45 Application 1: Contact Prediction Contact Map from Potts Model Contact Map from PDB structures (Protein-Kinase domain) Can achieve 80% True Positive rate for top 200 contacts.
46 Application 1: Contact Prediction Direct Interactions Non-interacting DI gives many more True Positives (red) than MI Indirect Interactions DI distinguishes direct from indirect interactions, MI does not Identification of direct residue contacts in protein protein interaction by message passing Weigt, White, Szurmant, Hoch, Hwa. PNAS 2009
47 Application 1: Structure Prediction Idea: Use predicted contacts as input to further algorithms: NRM (distance geometry: contact map structure) Go Models (coarse grained MD) Genomics-aided structure prediction Sułkowska, Morcos, Weigt, Hwa, Onuchic. PNAS 2012
48 Application 2: Free Energy and Conformational Landscapes Potts Energy E(S) reflects experimental mutantstability measurements and melting temperatures Mutant stability Melting temperature Biased MD/Go simulations using contacts as bias/constraints can uncover conformational landscape Quantification of the effect of mutations using a global probability model of natural sequence variation Hopf, Ingraham, Poelwijk, Springer, Sander, Marks Oct 2015 Coevolutionary signals across protein lineages help capture multiple protein conformations Morcos, Jana, Hwa, Onuchic. PNAS 2013 Coevolutionary information, protein folding landscapes, and the thermodynamics of natural selection Morcos, Schafer, Cheng, Onuchic, Wolynes. PNAS 2014
49 Application 3: Fitness Landscapes Enzyme fitness Viral fitness Potts energy E(S) reflects fitness of sequences and mutants Potts model can describe epistatic effects and compensatory mutations Coevolutionary landscape inference and the context-dependence of mutations in beta-lactamase TEM-1 Molecular Biology and Evolution 2015 The Fitness Landscape of HIV-1 Gag: Advanced Modeling Approaches and Validation of Model Predictions by in vitro Testing PLoS Comput Biol 2014
The Evolutionary Origins of Protein Sequence Variation
Temple University Structural Bioinformatics II The Evolutionary Origins of Protein Sequence Variation Protein Evolution (tour of concepts & current ideas) Protein Fitness, Marginal Stability, Compensatory
More informationInfluence of Multiple Sequence Alignment Depth on Potts Statistical Models of Protein Covariation
Influence of Multiple Sequence Alignment Depth on Potts Statistical Models of Protein Covariation Allan Haldane Center for Biophysics and Computational Biology, Department of Physics, and Institute for
More informationSupplementing information theory with opposite polarity of amino acids for protein contact prediction
Supplementing information theory with opposite polarity of amino acids for protein contact prediction Yancy Liao 1, Jeremy Selengut 1 1 Department of Computer Science, University of Maryland - College
More informationComputational methods for predicting protein-protein interactions
Computational methods for predicting protein-protein interactions Tomi Peltola T-61.6070 Special course in bioinformatics I 3.4.2008 Outline Biological background Protein-protein interactions Computational
More informationUsing phylogenetics to estimate species divergence times... Basics and basic issues for Bayesian inference of divergence times (plus some digression)

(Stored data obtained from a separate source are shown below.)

-- ==== Sys2Proof/Machine/Caldera.lean ====
section
/-! DEFINITION. The calderas: request buffers (R283, R286), waves (R284, R285), built-in methods, queue objects (R287-R290),
user methods (R293-R295), faults (R297, R298) and replies (R292). -/

namespace Sys2Proof.Machine

/-! ### Buffers -/

/-- The die that a request comes from: its core's, or the I/O die of its plane, 8 or 9 (R10, R23). -/
def Request.source (r : Request) : Nat :=
  match r.peer with
  | none => dieOf r.core
  | some p => 8 + p.plane / 4

/-- CALDERA_REQUEST_ARRIVE: the k-th request on its way enters its caldera's buffer; it is held back while the buffer is
full (R283) or an earlier one between the same two dies has not arrived (R10), which keeps the order of R286.
(DEDUCED, log 66) -/
def execCalderaRequestArrive (k : Nat) (s : State) : Host.Outcome State Fault Refusal :=
  match s.transit[k]? with
  | none => .next s
  | some r =>
    if (s.transit.take k).any (fun q => q.source == r.source && q.die == r.die) ||
      decide (512 < entriesOf (s.waiting r.die r.slice) + r.entries.length) then .next s
    else .next (({ s with transit := s.transit.eraseIdx k }).modDie r.die fun D => { D with buffer := D.buffer ++ [r] })

/-! ### Forming a wave (R284) -/

/-- The method of a request: its entries share one. -/
def Request.method (r : Request) : Nat := (r.entries.headD default).method

/-- Built-in methods share waves; a user method shares one with itself only. -/
def methodClass (m : Nat) : Nat := if m < 32 then 0 else m

/-- The longest run that fits a wave; `n` lanes are taken. -/
def takeRun (x : Request) : Nat → List Request → List Request
  | _, [] => []
  | n, r :: rs =>
    if n + r.entries.length ≤ 64 ∧ r.ctx = x.ctx ∧ methodClass r.method = methodClass x.method then
      r :: takeRun x (n + r.entries.length) rs
    else []

/-- The next wave of a caldera. -/
def State.nextWave (s : State) (die slice : Nat) : List Request :=
  match s.waiting die slice with
  | [] => []
  | x :: _ => takeRun x 0 ((s.waiting die slice).filter fun r => r.key == x.key)

/-! ### Built-in methods and queues (R287-R290) -/

/-- How a wave is applied: the object, ring entries read and ring writes withheld, replies so far, the first fault as
(cause, method), and an error met in a ring entry. -/
structure WaveSt where
  obj : Memory
  reads : List Nat
  ring : List (Nat × List Byte)
  replies : List CallReply
  fault : Option (Nat × Nat)
  bad : Option Nat
  deriving DecidableEq, Repr, Inhabited

/-- The place of a ring entry: under an unstriped leaf of the wave's context, with the permission (R290). -/
def State.ringPlace (s : State) (ctx va : Nat) (acc : Access) : Option Nat :=
  if 2 ^ 56 ≤ va then none
  else match s.context? ctx with
    | none => none
    | some c =>
      match walk s c va with
      | .fault .. => none
      | .leaf base size e =>
        if entryStripe e.toNat ≠ 0 then none
        else match checkPlace (leafPlace c s.devno base e va) acc base size with
          | .ok w => some w.dpa
          | .fault .. => none

/-- A ring entry as the wave sees it. -/
def ringRead (s : State) (ring : List (Nat × List Byte)) (dpa : Nat) : List Byte :=
  ((ring.reverse.find? fun p => p.1 == dpa).map (·.2)).getD (s.mem.read dpa 32)

/-- A queue header is malformed (R288). -/
def headerBad (obj : Memory) : Bool :=
  let cap := obj.readNat 8 4
  decide (obj.readNat 12 4 ≠ 0) || decide (obj.readNat 0 8 % 32 ≠ 0) || decide (cap = 0) || decide (16777216 < cap) ||
  decide (cap < (obj.readNat 24 8 + 2 ^ 64 - obj.readNat 16 8) % 2 ^ 64)

/-- ENQ and DEQ (R289). The fault of a wave names the method of the first lane that faults, which the manual does not
say where methods differ.
(DEDUCED, log 69; DESIGN CHOICE, log 159) -/
def queueLane (s : State) (ctx : Nat) (a : CallArg) (w : WaveSt) : WaveSt :=
  let reply (value aux : Nat) (status : Byte) (entry : List Byte) (w : WaveSt) : WaveSt :=
    { w with replies := w.replies ++ [⟨BitVec.ofNat 64 value, BitVec.ofNat 32 aux, a.method, status, entry, 0⟩] }
  let fail (cause : Nat) : WaveSt := { w with fault := w.fault.or (some (cause, a.method)) }
  let base := w.obj.readNat 0 8
  let cap := w.obj.readNat 8 4
  let head := w.obj.readNat 16 8
  let tail := w.obj.readNat 24 8
  if headerBad w.obj then fail 4
  else if a.method = 21 then
    if (tail + 2 ^ 64 - head) % 2 ^ 64 = cap then reply tail 0 2 [] w
    else match s.ringPlace ctx (base + 32 * (tail % cap)) .write with
      | none => fail 5
      | some dpa =>
        reply tail 1 0 [] { w with
          obj := w.obj.writeNat 24 8 (tail + 1)
          ring := w.ring ++ [(dpa, (a.payload ++ List.replicate 32 0).take 32)] }
  else if head = tail then reply head 0 1 [] w
  else match s.ringPlace ctx (base + 32 * (head % cap)) .read with
    | none => fail 5
    | some dpa =>
      let fresh := w.ring.any fun p => p.1 == dpa
      reply head 0 0 (ringRead s w.ring dpa) { w with
        obj := w.obj.writeNat 16 8 (head + 1)
        reads := w.reads ++ [dpa]
        bad := if !fresh && (s.badAt dpa).isSome then w.bad.or (some a.method) else w.bad }

/-- One lane of a wave of built-in methods (R287). -/
def builtinLane (s : State) (ctx : Nat) (w : WaveSt) (a : CallArg) : WaveSt :=
  if 21 ≤ a.method then queueLane s ctx a w
  else
    let r := builtin a.method a.size (w.obj.readNat a.off a.size) a.arg0.toNat a.arg1.toNat
    { w with
      obj := w.obj.writeNat a.off a.size r.new
      replies := w.replies ++ [⟨BitVec.ofNat 64 r.value, BitVec.ofNat 32 r.aux, a.method, 0, [], r.flags⟩] }

/-- The context's code for a user method (R293). -/
def State.methodCode (s : State) (ctx m : Nat) : Option (List DWord) :=
  (s.context? ctx).bind fun c => aget? c.code (m - 32)

/-- Applies a wave to a copy of the object (R285, R297). -/
def State.applyWave (s : State) (ctx m : Nat) (obj : List Byte) (args : List CallArg) : WaveSt :=
  let start : WaveSt := ⟨Memory.write [] 0 obj, [], [], [], none, none⟩
  if m < 32 then args.foldl (builtinLane s ctx) start
  else match s.methodCode ctx m with
    | none => { start with fault := some (3, m) }
    | some code =>
      match runMethod s.features code obj args with
      | .error cause => { start with fault := some (cause, m) }
      | .ok (bs, rs) => { start with obj := Memory.write [] 0 bs, replies := rs }

/-! ### Replies, faults and errors (R292, R297, R298) -/

/-- The record of a wave that was not applied (Table 21.3): type 3 or 4, its cause, context, object, method and L. -/
def waveRecord (type cause ctx line m l : Nat) : FaultRec where
  type := type
  cause := cause
  answer := false
  ctx := ctx
  launch := noNumber
  team := noNumber
  thread := noNumber
  f24 := BitVec.ofNat 64 (line * 128 % 2 ^ 40)
  f32 := BitVec.ofNat 64 noNumber
  f40 := 0
  f48 := BitVec.ofNat 64 (m % 256 + 256 * l)
  f56 := 0

/-- A lane's answer when its wave was not applied. -/
def failedReply (status : Byte) (a : CallArg) : CallReply := ⟨0, 0, a.method, status, [], 0⟩

/-- Sends the replies of one request; lanes that await none are performed at once (R292). -/
def State.answerRequest (s : State) (r : Request) (rs : List CallReply) : State :=
  match r.peer, r.team with
  | some p, _ => (s.answerPeer p (if r.noReply then 9 else 8) (.callReply rs)).pump p.source p.plane
  | none, some k =>
    (r.homes.zip rs).foldl (fun s x =>
      if r.noReply then s.replyLanes k r.tag x.1 x.2 false
      else { s with replies := s.replies ++ [Landing.mk k r.tag x.1 x.2] }) s
  | none, none => s

/-- Sends the replies of a wave's requests, in lane order. -/
def State.answerAll (s : State) : List Request → List CallReply → State
  | [], _ => s
  | r :: run, rs => (s.answerRequest r (rs.take r.entries.length)).answerAll run (rs.drop r.entries.length)

/-- The writes of the requesters' cores and the copies of their dies are at the home (R229). The flag says that no write
of the line is held back.
(DEDUCED, log 67) -/
def State.gather (s : State) (k : LineKey) (run : List Request) : State × Bool :=
  let own := run.filter fun r => r.peer.isNone
  let s := own.foldl (fun s r => s.drainCore r.core) s
  if own.any fun r => (s.coreAt r.core).wq.any fun w => w.key == k then (s, false)
  else (own.foldl (fun s r => s.yieldLine (dieOf r.core) k) s, true)

/-- An error is met when the object is read (R298). -/
def State.objectBad (s : State) (k : LineKey) : Bool := s.errors.any (errOfLine k.line)

/-- The ring lines that a wave reads come home before it is applied: ring accesses are home operations (R229, R290). -/
def State.yieldRings (s : State) (die : Nat) (w : WaveSt) : State :=
  if w.fault.isSome then s else w.reads.foldl (fun s dpa => s.yieldLine die ⟨none, dpa / 128⟩) s

/-- Performs a wave whose requesters' bytes are at the home.
(DEDUCED, log 68) -/
def State.performWave (s : State) (die : Nat) (x : Request) (run : List Request) : State :=
  let args := run.flatMap (·.entries)
  let dpa := x.key.line * 128
  let s := s.yieldRings die (s.applyWave x.ctx x.method (s.mem.read dpa 128) args)
  let obj := s.mem.read dpa 128
  let s := s.modDie die fun D => { D with buffer := D.buffer.filter fun r => !run.contains r }
  let fail (type cause m : Nat) (status : Byte) : State :=
    (s.record die (waveRecord type cause x.ctx x.key.line m args.length)).answerAll run (args.map (failedReply status))
  if s.objectBad x.key then fail 4 1 x.method 0x11
  else
    let w := s.applyWave x.ctx x.method obj args
    match w.fault, w.bad with
    | some (cause, m), _ => fail 3 cause m 0x10
    | none, some m => fail 4 2 m 0x11
    | none, none =>
      let s := w.ring.foldl (fun s p => (s.yieldLine die ⟨none, p.1 / 128⟩).homeWrite p.1 p.2) s
      let new := w.obj.read 0 128
      (if new = obj then s else s.homeWrite dpa new).answerAll run w.replies

/-- CALDERA_WAVE: a caldera forms its next wave and applies it whole (R284, R285), which may let requests of peers in
(R283). -/
def execCalderaWave (die slice : Nat) (s : State) : Host.Outcome State Fault Refusal :=
  match s.nextWave die slice with
  | [] => .next s
  | x :: rest =>
    match s.gather x.key (x :: rest) with
    | (s, false) => .next s
    | (s, true) => .next (s.performWave die x (x :: rest)).pumpAll.settleRemaps

end Sys2Proof.Machine
end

Using phylogenetics to estimate species divergence times... More accurately... Basics and basic issues for Bayesian inference of divergence times (plus some digression) "A comparison of the structures
More informationProcesses of Evolution
15 Processes of Evolution Forces of Evolution Concept 15.4 Selection Can Be Stabilizing, Directional, or Disruptive Natural selection can act on quantitative traits in three ways: Stabilizing selection
More informationUnderstanding relationship between homologous sequences
Molecular Evolution Molecular Evolution How and when were genes and proteins created? How old is a gene? How can we calculate the age of a gene? How did the gene evolve to the present form? What selective
More informationSTRUCTURAL BIOINFORMATICS II. Spring 2018
STRUCTURAL BIOINFORMATICS II Spring 2018 Syllabus Course Number - Classification: Chemistry 5412 Class Schedule: Monday 5:30-7:50 PM, SERC Room 456 (4 th floor) Instructors: Ronald Levy, SERC 718 (ronlevy@temple.edu)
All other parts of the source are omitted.